[Excerpts from a dataset]
○ ○ ○ ○ ○ ○ ○

/-- MRING by its q field (R184): q[5:3] must be 0, and 4, 5 and 7 are reserved. -/
def decodeRing (w : Nat) : Except Reject Instr :=
  match bitsAt w 0 3 with
  | 0 => zeroField w 6 2 (.ok (.mringSend (gAt w 14) (gAt w 8)))
  | 2 => zeroField w 6 2 (.ok (.mringSendPop (gAt w 14) (gAt w 8)))
  | 1 => zeroField w 6 2 (zeroField w 14 6 (.ok (.mringLatch (gAt w 8))))
  | 3 => zeroField w 6 2 (zeroField w 14 6 (.ok (.mringLatchPop (gAt w 8))))
  | 6 => zeroField w 6 14 (.ok .mringPop)
  | _ => .error .value

/-- MAJ 0x1A: accumulator and matrix control (R97). -/
def decodeMaj1A (w : Nat) : Except Reject Instr :=
  match bitsAt w 20 4 with
  | 0 => zeroField w 0 20 (.ok .mclaim)
  | 1 => zeroField w 0 20 (.ok .mrel)
  | 2 => zeroField w 0 6 (zeroField w 8 12 (.ok (.mzero (accAt w 6))))
  | 3 => zeroField w 0 6 (zeroField w 8 12 (.ok (.mswap (accAt w 6))))
  | 4 => zeroField w 0 6 (zeroField w 8 6 (.ok (.mldacc (gAt w 14) (accAt w 6))))
  | 5 => zeroField w 0 6 (zeroField w 8 6 (.ok (.mstacc (gAt w 14) (accAt w 6))))
  | 7 => zeroField w 0 6 (.ok (.mchk (gAt w 14) (gAt w 8) (accAt w 6)))
  | 8 => zeroField w 0 6 (.ok (.mfix (gAt w 14) (gAt w 8) (accAt w 6)))
  | 9 => zeroField w 0 14 (.ok (.mstat (gAt w 14)))
  | 10 => zeroField w 0 20 (.ok .mwait)
  | 6 => if bitsAt w 3 3 = 0 then decodeRing w else .error .unused
  | _ => .error .function

/-- MAJ 0x1B: copy engine (R97). -/
def decodeMaj1B (w : Nat) : Except Reject Instr :=
  match bitsAt w 20 4 with
  | 0 => .ok (.cpy (gAt w 14) (gAt w 8) (bvAt w 2 6) (chanAt w 0))
  | 1 => zeroField w 4 4 (value (XPose.ofCode (bitsAt w 2 2)) fun x => checked (.cpys (gAt w 14) (gAt w 8) x (chanAt w 0)))
  | 2 => zeroField w 2 6 (checked (.cgath (gAt w 14) (gAt w 8) (chanAt w 0)))
  | 3 => zeroField w 2 6 (checked (.cscat (gAt w 14) (gAt w 8) (chanAt w 0)))
  | 4 => zeroField w 2 12 (.ok (.chain (gAt w 14) (chanAt w 0)))
  | 5 => zeroField w 0 14 (.ok (.cseal (gAt w 14)))
  | 6 => zeroField w 4 16 (.ok (.cwait (fin16At w 0)))
  | 7 => zeroField w 3 11 (.ok (.cstat (gAt w 14) (boolAt w 2) (chanAt w 0)))
  | 8 => zeroField w 2 18 (.ok (.ccancel (chanAt w 0)))
  | _ => .error .function

/-- MAJ 0x1C: circuits and messages (R97). -/
def decodeMaj1C (w : Nat) : Except Reject Instr :=
  match bitsAt w 20 4 with
  | 0 => zeroField w 0 8 (.ok (.cirq (gAt w 14) (gAt w 8)))
  | 1 => zeroField w 6 2 (checked (.cirz (gAt w 14) (gAt w 8) (bvAt w 0 6)))
  | 2 => zeroField w 0 8 (.ok (.cirx (gAt w 14) (gAt w 8)))
  | 3 => zeroField w 2 6 (value (v6At w 8) fun v => .ok (.csend (gAt w 14) v (fin4At w 0)))
  | 4 => zeroField w 2 6 (value (v6At w 8) fun v => .ok (.crecv (gAt w 14) v (fin4At w 0)))
  | 5 => zeroField w 6 2 (value (v6At w 8) fun v => .ok (.msend (gAt w 14) v (fin64At w 0)))
  | 6 => zeroField w 0 8 (value (v6At w 8) fun v => .ok (.mrecv (gAt w 14) v))
  | 7 => zeroField w 0 14 (.ok (.mpoll (gAt w 14)))
  | _ => .error .function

○ ○ ○ ○ ○ ○ ○

Directions for this task -> Transcribe each line of the data above, unaltered, from the one where "14 (.ok .mringPop)" appears to the one where "20 (.ok .mclaim)" appears, inclusive of both.

Solution to this task ->
  | 6 => zeroField w 6 14 (.ok .mringPop)
  | _ => .error .value

/-- MAJ 0x1A: accumulator and matrix control (R97). -/
def decodeMaj1A (w : Nat) : Except Reject Instr :=
  match bitsAt w 20 4 with
  | 0 => zeroField w 0 20 (.ok .mclaim)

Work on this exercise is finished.